L’odontoceto divenne famoso poichè nel suo stomaco vennero ritrovati oltre 20 kg di rifiuti plastici (tra cui attrezzi da pesca), che potrebbero averlo indebolito e ucciso, insieme al feto che portava in grembo.

scheletro Romantica Nereide
scheletro Romantica Nereide

Grazie alla collaborazione del Dipartimento di Biomedicina comparata e alimentazione dell’Università di Padova, dell’equipe del CERT (Cetacean strandings Emergency Response Team) e associazioni locali quali Seame Sardinia, è stato possibile procedere al recupero dello scheletro in funzione di futura esposizione, insieme a un campionario dei rifiuti ingeriti dal capodoglio.

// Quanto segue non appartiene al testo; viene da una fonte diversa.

/-- Station entry 0 at link address 5; item 0 a READ and item 1 a SAMPLE_FETCH on it, into slots 0 and 1; NORMAL runs
both, INJ0 the first; TIMER0 starts INJ0. -/
def tbl : State :=
  { State.reset with
    stations := { State.reset.stations with
      entries := State.reset.stations.entries.set 0 { address := 5#5, enabled := true } }
    tables := { State.reset.tables with
      items := (State.reset.tables.items.set 0 { kind := .read, slot := some 0 }).set 1
        { kind := .sampleFetch, slot := some 1 }
      normal := { enabled := true, first := 0#6, count := 2#7 }
      inj := State.reset.tables.inj.set 0 { enabled := true, first := 0#6, count := 1#7 } }
    trigger := { State.reset.trigger with
      timers := State.reset.trigger.timers.set 0 { enabled := true }
      entries := State.reset.trigger.entries.set 0 { enabled := true } } }

/-- The armed part, idle. -/
def armedIdle : State := { tbl with seq := { top := .idle } }

/-- A pause keeps every request waiting. -/
def paused (s : State) : State := { s with arb := { s.arb with pause := some 10 } }

/-- A grant to the Sequencer is left to a happening of its own. -/
def left (s : State) : State := { s with arb := { s.arb with pause := none, apart := true } }

/-- A transaction of the Sequencer to address 5, in its first attempt. -/
def seqTxn (op : Op) (orphan : Bool) : Transaction :=
  { requester := .sequencer, address := 5#5, op := op, index := 0#8, length := 1#3, value := if op = .write then some 0#32 else none,
    params := { timeout := 50#9, retry := 2#3, backoff := 10#8 }, rate := .k250, attempt := 1, orphan := orphan }

/-- A direct transaction of tag 0 to address 9, in its last attempt. -/
def directTxn : Transaction :=
  { requester := .direct 0, address := 9#5, op := .read, index := 0#8, length := 3#3, value := none,
    params := { timeout := 50#9, retry := 2#3, backoff := 10#8 }, rate := .k250, attempt := 3, orphan := false }

/-- The engine with a transaction in a state. -/
def line (x : Transaction) (p : EngineState) : LinkEngine := { phase := p, txn := some x, timer := some 500 }

/-- NORMAL runs with item 1 in a phase; a pause keeps a request waiting on an idle link. -/
def running (p : Phase) (l : LinkEngine) : State :=
  { tbl with
    seq := { top := .running, active := .normal, item := some { item := 1, position := 1, phase := p }
             pass := { present := true, number := 1#16, run := { position := 1 } } }
    arb := { tenure := p != .grantWait, pause := if l.phase = .idle then some 10 else none }
    link := l }

/-- INJ0 runs with its item in a phase, while NORMAL's item 1 is suspended. -/
def injected (p : Phase) (l : LinkEngine) : State :=
  { running p l with
    seq := { top := .running, active := .inj 0, item := some { phase := p }, injRun := some {}
             suspended := some { item := 1, position := 1 }
             pass := { present := true, number := 1#16, run := { position := 1 } } } }

/-- The Sequencer is STOPPED and slot 0 is ACTIVE, with slot 1 QUEUED behind it. -/
def directBusy (lock : Lock) (carries : Bool) (p : EngineState) : State :=
  { tbl with
    arb := { lock := lock }
    link := line directTxn p
    direct := { tbl.direct with
      staging := { address := 9#5 }
      slots := #v[{ state := .active, request := { address := 9#5, op := .read, length := 3#3, lock := carries } },
                  { state := .queued, request := { address := 9#5, length := 1#3 } }, {}, { state := .done }]
      order := [1] } }

/-- A completion queue at its capacity. -/
def fullQueue : List Record := List.replicate 32 (.passEnd 1#16 1 0 false)

/-- QUEUE_WAIT at NORMAL's boundary with the given records held. -/
def waiting (held : List Record) : State :=
  { tbl with
    seq := { top := .queueWait, active := .normal, pass := { present := true, number := 1#16, run := { position := 1 } } }
    results := { tbl.results with queue := fullQueue, hold := held } }

/-- A record of an injected run. -/
def held : Record := .injEnd 0 1 0 false

/-- QUEUE_WAIT with INJ0 at a boundary and nothing suspended. -/
def injWaiting : State :=
  { waiting [held] with seq := { top := .queueWait, active := .inj 0, injRun := some {} } }

/-- QUEUE_WAIT with INJ0's run ended while NORMAL's item 1 is suspended: the context stays INJ0 (R98). -/
def injKept : State :=
  { waiting [held] with seq := { (waiting [held]).seq with
      active := .inj 0, suspended := some { item := 1, position := 1 } } }

/-! ## Well-formed commands -/

theorem test_known_code_is_ill_formed : (Instr.unknownCommand 5#8 0#8).wellFormed = false ∧
    (Instr.unknownCommand 0#8 0#8).wellFormed = true ∧ (Instr.unknownCommand 13#8 0#8).wellFormed = false ∧
    (Instr.unknownCommand 14#8 0#8).wellFormed = true := by decide
theorem test_writable_address_is_ill_formed : (Instr.readOnlyWrite 0x18#7 0#16).wellFormed = false ∧
    (Instr.readOnlyWrite 0x17#7 0#16).wellFormed = true ∧ (Instr.readOnlyWrite 0x00#7 0#16).wellFormed = true := by
  decide
theorem test_ill_formed_is_refused : exec (.unknownCommand 5#8 0#8) tbl = .refused .illFormed ∧
    exec (.readOnlyWrite 0x18#7 0#16) tbl = .refused .illFormed := ⟨rfl, rfl⟩

/-! ## The words of the command word and of the window (R182, R179) -/

theorem test_command_word : commandOfWord 0x0100#16 = .arm ∧ commandOfWord 0x0503#16 = .trigger 3#8 ∧
    commandOfWord 0x01FF#16 = .arm ∧ commandOfWord 0x0D00#16 = .softReset ∧
    commandOfWord 0x0E07#16 = .unknownCommand 14#8 7#8 ∧ commandOfWord 0x0005#16 = .unknownCommand 0#8 5#8 := by decide
theorem test_window_words : writeCommand 0x02#7 0x0A00#16 = .submit ∧
    writeCommand 0x19#7 0x8005#16 = .stationFieldWrite .addressEnable 0x8005#16 ∧
    writeCommand 0x03#7 1#16 = .readOnlyWrite 0x03#7 1#16 ∧ writeCommand 0x58#7 1#16 = .readOnlyWrite 0x58#7 1#16 ∧
    readCommand 0x58#7 = some .pop ∧ readCommand 0x51#7 = some .snapshotCapture ∧ readCommand 0x59#7 = none := by decide
/-- The host's write of 0x0100 at 0x02 arms the part in the next step. -/
theorem test_host_write_arms : (match step (tbl.hostWrite 0x02#7 0x0100#16) with
    | .next t => t.seq.top == .idle && t.pending == []
    | _ => false) = true := by decide
/-- A write taken at the rising edge of WR_N, with the address and data of that edge. -/
theorem test_bus_write : (let t := ((tbl.busEdge { csN := false, wrN := false }).busEdge
      { csN := false, address := 0x18#7, data := 7#16 })
    t.stations.select = 7 ∧ t.port.driven = none) := by decide
/-- A read's value is fixed when it is taken, driven while both lines stay low, and not driven once WR_N falls; the access
then takes no write. -/
theorem test_bus_clash : (let read := tbl.busEdge { csN := false, rdN := false, address := 0x00#7 }
    let clash := read.busEdge { csN := false, rdN := false, wrN := false, address := 0x18#7, data := 7#16 }
    read.port.driven = some 0x0416#16 ∧
      (read.busEdge { csN := false, rdN := false, address := 0x01#7 }).port.driven = some 0x0416#16 ∧
      clash.port.driven = none ∧
      (clash.busEdge { csN := false, rdN := false, address := 0x18#7, data := 7#16 }).port.driven = none ∧
      (clash.busEdge { address := 0x18#7, data := 7#16 }).stations.select = 0 ∧
      (clash.busEdge {}).port = {}) := by decide
/-- RESET_N low in the middle of a write: nothing of it is taken, not even after the release. -/
theorem test_bus_reset : (let cut := after .resetNRelease (after .resetNAssert (tbl.busEdge { csN := false, wrN := false }))
    cut.port.spoilt = true ∧ (cut.busEdge { address := 0x18#7, data := 7#16 }).stations.select = 0) := by decide
theorem test_host_read : ((tbl.hostRead 0x58#7).hostRead 0x59#7).pending = [.pop] := by decide

/-! ## Bits on the line (R1, R3) -/

theorem test_byte_bits : byteBits 0x28#8 =
    [false, false, false, false, true, false, true, false, false, true] := by decide
/-- A frame of four bytes at 250 kbit/s that began at 340: 4 µs a bit, the fourth bit of H = 0x49 at 356, mark after. -/
theorem test_ltxd : (let at' := fun n => ({ directBusy .none false .sending with now := n } : State).ltxd
    at' 340 = false ∧ at' 344 = true ∧ at' 348 = false ∧ at' 356 = true ∧ at' 379 = true ∧ at' 380 = false ∧
      at' 500 = true) ∧ tbl.ltxd = true := by decide
/-- 1000 kbit/s: a pulse of half a microsecond is ignored; 0x28 is received at the end of its stop bit, with no start bit
looked for inside it, and the byte right behind it, 0x29, with its stop bit at space. -/
theorem test_receive_bytes :
    (let bits := byteBits 0x28#8 ++ [false, true, false, false, true, false, true, false, false, false, true]
     let at' := receiveAt .k1000 fun h => if h < 4 then h != 2 else bits.getD ((h - 4) / 2) true
     at' 2 none = ([], none) ∧ at' 4 none = ([.startBit], some 4) ∧ at' 14 (some 4) = ([], some 4) ∧
     at' 23 (some 4) = ([], some 4) ∧ at' 24 (some 4) = ([.byte ⟨0x28#8, false⟩, .startBit], some 24) ∧
     at' 44 (some 24) = ([.byte ⟨0x29#8, true⟩], none)) := by decide
/-- 250 kbit/s: a start bit a microsecond early, behind the middle of the stop bit, ends the byte before it. -/
theorem test_receive_early :
    (let level := fun h : Nat => if h = 0 then true else if h < 79 then (byteBits 0x28#8).getD ((h - 1) / 8) true else false
     receiveAt .k250 level 79 (some 1) = ([.byte ⟨0x28#8, false⟩, .startBit], some 79)) := by decide
theorem test_hears : (directBusy .none false .sending).hearsStart = none ∧
    (directBusy .none false .awaitResponse).hearsStart = some .responseStartBit ∧
    (directBusy .none false .receiving).hearsByte ⟨1#8, false⟩ = some (.responseByteReceived 1#8 false) ∧
    tbl.hearsStart = some .strayByte ∧ tbl.hearsByte ⟨1#8, false⟩ = none := by decide
/-- A response begins at its start bit: the timeout stops, and nothing is counted before its first byte is over. -/
theorem test_listen : (let s := (directBusy .none false .awaitResponse).listen (fun h => h == 0) 1
    s.link.phase = .receiving ∧ s.link.timer = none ∧ s.link.incoming = some 1 ∧
      (s.listen (fun h => h == 0) 80).link.rx = [] ∧
      (s.listen (fun h => h == 0) 81).link.rx = [⟨0#8, true⟩] ∧ (s.listen (fun h => h == 0) 81).link.incoming = none) ∧
    ((directBusy .none false .sending).listen (fun h => h == 0) 1).link.incoming = none := by decide
theorem test_read_words : armedIdle.readWord 0x21#7 = some 0x0001#16 ∧
    (after (.itemSelectWrite 1#16) tbl).readWord 0x21#7 = some 0x0003#16 ∧
    (after (.itemSelectWrite 1#16) tbl).readWord 0x25#7 = some 0x0001#16 ∧ tbl.readWord 0x19#7 = some 0x8005#16 ∧
    tbl.readWord 0x1A#7 = some 50#16 ∧ tbl.readWord 0x1B#7 = some 0x0302#16 ∧ tbl.readWord 0x0B#7 = some 0x2032#16 ∧
    tbl.readWord 0x09#7 = some 0x0132#16 := by decide

/-! ## Frames (R4 to R6) -/

theorem test_check_byte : crc [0x28#8] = 0x66#8 ∧ crc [0x28#8, 0x00#8] = 0x77#8 ∧
    crc [0x28#8, 0x00#8, 0x01#8] = 0xD9#8 := by decide
theorem test_write_data_bytes : lowBytes 0x0012ABCD#32 2 = [0xAB#8, 0xCD#8] := by decide
theorem test_response_value : assemble [0x01#8, 0x02#8, 0x03#8] = 0x00010203#32 := by decide
theorem test_sample_response_is_two_bytes : (seqTxn .sample false).expectedLength 0x29#8 = 2 ∧
    (seqTxn .read false).expectedLength 0x29#8 = 3 ∧ (seqTxn .read false).expectedLength 0x2A#8 = 2 := by decide
/-- An ACK of address 5 with one data byte, its check byte by R6. -/
theorem test_judge_ack : (seqTxn .read false).judge [⟨0x29#8, false⟩, ⟨0x07#8, false⟩, ⟨crc [0x29#8, 0x07#8], false⟩] =
    .ack (some 0x07#32) := by decide
theorem test_judge_framing : (seqTxn .read false).judge [⟨0x29#8, true⟩, ⟨0x07#8, false⟩, ⟨crc [0x29#8, 0x07#8], false⟩] =
    .corrupt := by decide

Battezzato “Romantica Nereide” dagli studenti dell’Istituto di Istruzione Superiore “Giuseppe Garibaldi” di La Maddalena, è stato al centro di una serie di iniziative del Parco nazionale dell’Arcipelago di La Maddalena, tra cui incontri, dibattiti e visite guidate dedicate ai temi della sostenibilità, dell’educazione ambientale e dell’impegno per la tutela del territorio e del mare, con particolare attenzione alle scolaresche.

Scheletro Siso, capodoglio spiaggiato a Capo Milazzo

Un caso simile è quello di “Siso”, nome dato all’esemplare maschio di capodoglio, lungo una decina di metri, spiaggiatosi nel 2017 a Capo Milazzo con una rete nella coda, che lo ha intrappolato e inevitabilmente finito.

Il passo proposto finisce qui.